Епифан вернул милочке стопку старинных трудов и резво, с несказанным облегчением, выскользнул на улицу, будто из парной вывалился в предбанник. И на мгновение оцепенел. Вот это да!
Тучи свинцовым покрывалом лежали на домах, ветер, порывистый и злой, закручивал фонтанчиками тополиный пух, воздух был ощутимо плотен, пропитан электричеством и, казалось, искрился.
А с Невы стремительно, отмечая свой путь лиловыми сполохами, надвигался мощный, во весь горизонт, грозовой фронт – громыхающим, пока что вяло, иссиня-фиолетовым линкором. В рёве стихии, гудении проводов, треске ломаемых веток как бы слышался глас поэта: буря, скоро грянет буря!
«Норд-вест, шесть баллов, – послюнив палец Епифан окинул взглядом небо, закурил с третьей спички и, отворачивая лицо от ветра, засунув руки в карманы, гордо пошагал по обезлюдевшему Невскому. – Ерунда, гроза пройдёт стороной».
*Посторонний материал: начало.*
/-- A write whose data is in DRAM and which is not yet acknowledged (R113, R116, R118). -/
structure Flight where
  /-- The command's number. -/
  cmd : Nat
  keys : List Nat
  /-- Waits for the partner's COMMIT_ACK of this commit number (R117). -/
  ack : Option Nat
  /-- Held for the transition to WRITE_THROUGH or for admission (R113, R120). -/
  held : Bool
  /-- Its data waits for room in MRAM staging (R118, R119). -/
  toStage : Bool := false
  deriving DecidableEq, Repr

/-- The write path and the journal (chapter 04). -/
structure JnlPart where
  lines : List (Nat × Line) := []
  flights : List Flight := []
  staging : List StageRec := []
  stageSeq : Nat := 0
  /-- Where the next record of the staging log goes, in units of 4 KiB (R119). -/
  stageNext : Nat := 0
  /-- The highest SEQ of any intent head in MRAM (R135). -/
  topSeq : Option Nat := none
  /-- Runs given out through JNL_ALLOC whose head has not landed: index and extension entries (R132). -/
  reserved : List (Nat × Nat) := []
  intents : List (Nat × Intent) := []
  updates : List (Nat × Update) := []
  nextUpdate : Nat := 0
  /-- Row locks by row key: the holder, if one is granted, and the requests in order (R127). -/
  locks : List (Nat × (Option LockUser × List LockUser)) := []
  /-- Number of the latest commit. -/
  commits : Nat := 0
  /-- The two NAND image areas (R503); a third image is never written. -/
  images : List (Nat × Image) := []
  /-- A transition to WRITE_THROUGH is under way (R113). -/
  toWt : Bool := false
  /-- The own pack's ceiling and the partner's, in MiB (R120). -/
  ownCeiling : Nat := 0
  partnerCeiling : Nat := 0
  partnerPackHealthy : Bool := false
  /-- Rows due for write-back and rows demanded (R121, R37, R114, FLUSH, FUA), as keys. -/
  dueRows : List Nat := []
  demandRows : List Nat := []
  /-- Requests for intent entries that wait, in order (R129): an update or a repair, or none for JNL_ALLOC. -/
  stalled : List (Option LockUser) := []
  /-- The image area that is being written (R134). -/
  imageArea : Option Nat := none
  /-- Number of the last commit record acknowledged (R117). -/
  commitAcked : Nat := 0
  deriving DecidableEq, Repr

/-- Who a member command serves (R143). -/
inductive Owner where
  /-- A stripe update and a member index. -/
  | update (u member : Nat)
  /-- A read piece, its attempt, and a member index. -/
  | piece (p attempt member : Nat)
  /-- The firmware command ring, with the entry's SLOT byte (R145). -/
  | firmware (slotByte : Nat)
  /-- A repair of the firmware and a member index. -/
  | repair (r member : Nat)
  /-- The firmware's own writes and reads. -/
  | own
  deriving DecidableEq, Repr

/-- A member command (R143): open at a port, or waiting to be opened while SAS_CTRL.ENABLE is 0. -/
structure MemCmd where
  phys : Nat
  logical : Nat
  /-- It is addressed to the physical slot, whatever the substitutions say (R140, R145). -/
  fixed : Bool
  tag : Nat
  write : Bool
  lba : Nat
  nblk : Nat
  owner : Owner
  /-- The blocks of a write, once a job has brought them. -/
  data : List Block
  deriving DecidableEq, Repr

/-- A read piece (R148): one block range of one data unit in one row. -/
structure Piece where
  /-- The command's number, and the block's index in it. -/
  cmd : Nat
  idx : Nat
  array : Nat
  row : Nat
  d : Nat
  first : Nat
  nblk : Nat
  /-- 0 to be served, 1 read from its member, 2 local decode, 3 plan decode, 4 held for a wake, 5 held for a plan,
  6 escalated, 7 waiting for room in the escalation ring, 8 waiting for room among the held pieces. -/
  state : Nat := 0
  attempt : Nat := 0
  /-- Physical slots it waits on (R150). -/
  needs : List Nat := []
  /-- The member indices it failed on, with the reason of each (R155), and the first of its attempt with the status that its read ended with. -/
  failed : List (Nat × Nat) := []
  err : Option (Nat × DriveStatus) := none
  /-- Reason of its escalation and the logical slot that failed (R155). -/
  reason : Nat := 0
  lastSlot : Nat := 0
  /-- It has been counted as read degraded (R153). -/
  counted : Bool := false
  /-- It was served by decoding for an erased or failing member (R153). -/
  degraded : Bool := false
  /-- It is a re-read after an egress failure (R194). -/
  reread : Bool := false
  /-- DRAM address of its buffer (R155), once it has one. -/
  dest : Option Nat := none
  /-- The reads of its attempt: member index, slot and tag. -/
  rx : List (Nat × (Nat × Nat)) := []
  /-- Matrix slot of its decode job, and whether the job is a DECODE (R92). -/
  slot : Nat := 4
  byPlan : Bool := false
  /-- Row of that slot. -/
  outRow : Nat := 0
  deriving DecidableEq, Repr

/-- A write of the firmware to members of one row under a REPAIR intent (R156, R167, R176). -/
structure Repair where
  array : Nat
  row : Nat
  /-- Member index, first block, blocks. -/
  writes : List (Nat × (Nat × List Block))
  /-- The frontier it rebuilds a row for. -/
  frontier : Option Nat := none
  /-- It formats a row of a new volume (R246). -/
  format : Bool := false
  /-- Index of its intent, once one is open. -/
  head : Option Nat := none
  /-- Members whose write is not yet confirmed. -/
  waiting : List Nat := []
  deriving DecidableEq, Repr

/-- What the firmware keeps for one array (chapter 05). -/
structure ArrayCare where
  lost : List LostRange := []
  /-- The lost-block list holds merged ranges. -/
  merged : Bool := false
  /-- The twelve counts of R180. -/
  stats : List (Nat × Nat) := []
  /-- Next rows to graze and clocks at which the period last started, by group; 8 is the global graze. -/
  next : List (Nat × Nat) := []
  started : List (Nat × Nat) := []
  overdue : List Nat := []
  /-- The graze priority queue (R178): a row, or none for the whole array. -/
  queue : List (Option Nat) := []
  /-- Rows that a step skipped because of an open intent, by group, to be taken by its next step (R175; log entry 122). -/
  skipped : List (Nat × Nat) := []
  /-- Groups whose grazing has yielded to host I/O (R174). -/
  yielded : List Nat := []
  deriving DecidableEq, Repr

/-- The SAS ports, reads, rebuild and grazing (chapter 05). -/
structure SasPart where
  cmds : List MemCmd := []
  /-- Commands needed while SAS_CTRL.ENABLE is 0, oldest first (R143). -/
  unopened : List MemCmd := []
  nextTag : Nat := 0
  /-- Data of completed member reads, by slot * 65536 + tag, until a job takes it. -/
  rx : List (Nat × List Block) := []
  pieces : List (Nat × Piece) := []
  nextPiece : Nat := 0
  /-- WAKE_PEND bits as the hardware last showed them, for the 0 to 1 edge of R150. -/
  wakePend : List Nat := []
  arrays : List (Nat × ArrayCare) := []
  /-- Blocks reconstructed instead of waking a slot: slot, with clock and blocks of each piece in the last 60 s (R152). -/
  riw : List (Nat × List (Nat × Nat)) := []
  /-- Rebuild checkpoints, by frontier: F (R168). -/
  checkpoints : List (Nat × Nat) := []
  /-- Repairs under way. -/
  repairs : List (Nat × Repair) := []
  nextRepair : Nat := 0
  /-- Member commands that ended as soon as they were opened (R144), still to be acted on. -/
  failed : List (MemCmd × DriveStatus) := []
  /-- Rebuild targets that take the rows of each frontier: F last checkpointed is in `checkpoints`. -/
  lastCheckpoint : List (Nat × Nat) := []
  deriving DecidableEq, Repr

/-- What a job serves. -/
inductive JobOwner where
  | firmware
  | update (u : Nat)
  /-- The DELTA job of one unit of a flock member's update (R405). -/
  | delta (u d : Nat)
  | piece (p attempt : Nat)
  deriving DecidableEq, Repr

/-- A source entry (R88). -/
structure Src where
  addr : Nat
  kind : Nat
  pass : Bool
  chk : Bool
  passIdx : Nat
  column : Nat
  deriving DecidableEq, Repr

/-- A destination entry (R89). -/
structure Dst where
  addr : Nat
  kind : Nat
  gen : Bool
  digest : Bool
  digestIdx : Nat
  deriving DecidableEq, Repr

/-- How a run of a job ended: STATUS, MISMATCH and DETAIL (R93, R94), and the digests of its outputs (R103). -/
structure RunEnd where
  status : Nat
  mismatch : Nat
  detail : Nat
  digests : List Nat
  deriving DecidableEq, Repr

/-- A job (R87) fetched from a ring, or written by the stripe manager. -/
structure Job where
  ring : Nat
  owner : JobOwner
  op : Nat
  field16 : Bool
  shadowForce : Bool
  shadowNever : Bool
  irq : Bool
  fence : Bool
  tag : Nat
  slot : Nat
  array : Nat
  row : Nat
  len : Nat
  phase : Nat
  pairs : Nat
  srcs : List Src
  dsts : List Dst
  outRow : List Nat
  /-- It is shadowed (R103). -/
  shadowed : Bool := false
  /-- The engines of its runs: the primary, the shadow, and the third run of R104. -/
  engine : Option Nat := none
  shadow : Option Nat := none
  arbiter : Option Nat := none
  /-- How its runs ended, by run: 0 primary, 1 shadow, 2 third run. -/
  ended : List (Nat × RunEnd) := []
  /-- Coefficients that each run captured as it started (R84), by matrix entry. -/
  coef : List (Nat × List (Nat × Nat)) := []
  /-- What its sources held when its runs disagreed: what the third run of a stripe manager's job reads. -/
  kept : List (List Block) := []
  deriving DecidableEq, Repr

/-- One Ox engine beyond its registers. -/
structure Engine where
  /-- Jobs dispatched to it and not ended, in order; the first runs if `running`. -/
  queue : List Nat := []
  running : Bool := false
  /-- RETIRE or TEST was written and waits for the running job. -/
  retireDue : Bool := false
  /-- Matrix slot in its coefficient buffer, if one is and has not been written since. -/
  buffer : Option Nat := none
  strikes : List Nat := []
  /-- Why it is being tested: 0 not, 1 the TEST bit, 2 to come into service, 3 a shadow mismatch. -/
  testFor : Nat := 0
  testPassed : Option Bool := none
  /-- State to return to after the test. -/
  back : Nat := 0
  /-- Words that software has written into its accumulator SRAM since its last job (R109). -/
  acc : List (Nat × Nat) := []
  deriving DecidableEq, Repr

/-- The coding unit (chapter 03). -/
structure OxePart where
  engines : List (Nat × Engine) := []
  jobs : List (Nat × Job) := []
  nextJob : Nat := 0
  /-- Jobs the stripe manager has written into rings 0 and 1, by ring: place in the ring and job; and those that wait for room in them (R96). -/
  written : List (Nat × List (Nat × Job)) := []
  backlog : List (Nat × List Job) := []
  /-- Plan misses that the firmware has still to answer (R102): array, phase and group; and the matrix slots of its plans, oldest first:
  slot, and array with the place of the record. -/
  plansDue : List (Nat × (Nat × Nat)) := []
  planSlots : List (Nat × (Nat × Nat)) := []
  /-- Runs returned to the front of the dispatch order (R100): job, and 0 primary, 1 shadow, 2 third run. -/
  returned : List (Nat × Nat) := []
  /-- Last ring dispatched of each class, for the round robin. -/
  lastRing : List (Nat × Nat) := []
  /-- Classes the head job of a ring has risen (R98). -/
  risen : List (Nat × Nat) := []
  /-- Phase tags of the completion rings that differ from 1. -/
  phases : List (Nat × Nat) := []
  /-- Shadow-eligible jobs dispatched. -/
  eligible : Nat := 0
  /-- Coefficient RAM: entries by matrix entry number, slot * 2048 + row * 128 + column. -/
  coef : List (Nat × Nat) := []
  /-- Shadow mismatches under arbitration: the job. -/
  arbitrating : List Nat := []
  deriving DecidableEq, Repr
Однако, когда он поравнялся с Думой, над самой его головой полыхнула молния, громыхнуло так, что заложило уши, и в вышине за сизым пологом будто бы разверзлись хляби небесные – дождь полил как из ведра, сплошной, колышущейся на ветру стеной. Зажурчали струи в водосточных трубах, по асфальту побежали мутные, бурлящие потоки.
– О черт! – ругаясь, Епифан выплюнул размокшую папиросу и, заметив какую-то дамочку, закрывающуюся зонтом, не раздумывая, бросился к ней.
– Девушка, можно к вам? Снова громыхнуло в вышине, Илья-пророк понаддал, и тротуар стал на глазах превращаться в море.
– Подержите-ка, – даже не глянув, дамочка сунула Епифану зонт и ловко сняла туфли-лодочки, рассмеялась. – Ой, вода как парное молоко. Давайте вон туда, под козырёк.
Голос у неё был звонкий, как малиновый колокольчик, ноги с маленькими узкими ступнями, высоким подъёмом и тонкими породистыми лодыжками. Очень, очень красивые ноги. Пока бежали до укрытия, Епифан все боялся наступить на них, не отрываясь, смотрел, как весело и ловко они шлёпают по лужам.
– Ура! – Вынырнув из-под зонта, дамочка скользнула в нишу и отступила в сторону, оставляя место для Епифана. – Ну что же вы, я не кусаюсь.
А он, застыв под проливным дождём, не отрываясь смотрел на неё и ничего не видел, кроме золота волос, аквамаринового блеска глаз, влажной свежести коралловых, тронутых улыбкой губ. Французы называют такое состояние «конжексьон» – когда бешено пульсирующее сердце готово выскочить из груди, а кровь вскипает и мягко, опьяняющей волной ударяет в голову.
– Иду. – Епифан наконец справился с собой и, складывая зонт, шагнул под козырёк. – Так, значит, вы не кусаетесь?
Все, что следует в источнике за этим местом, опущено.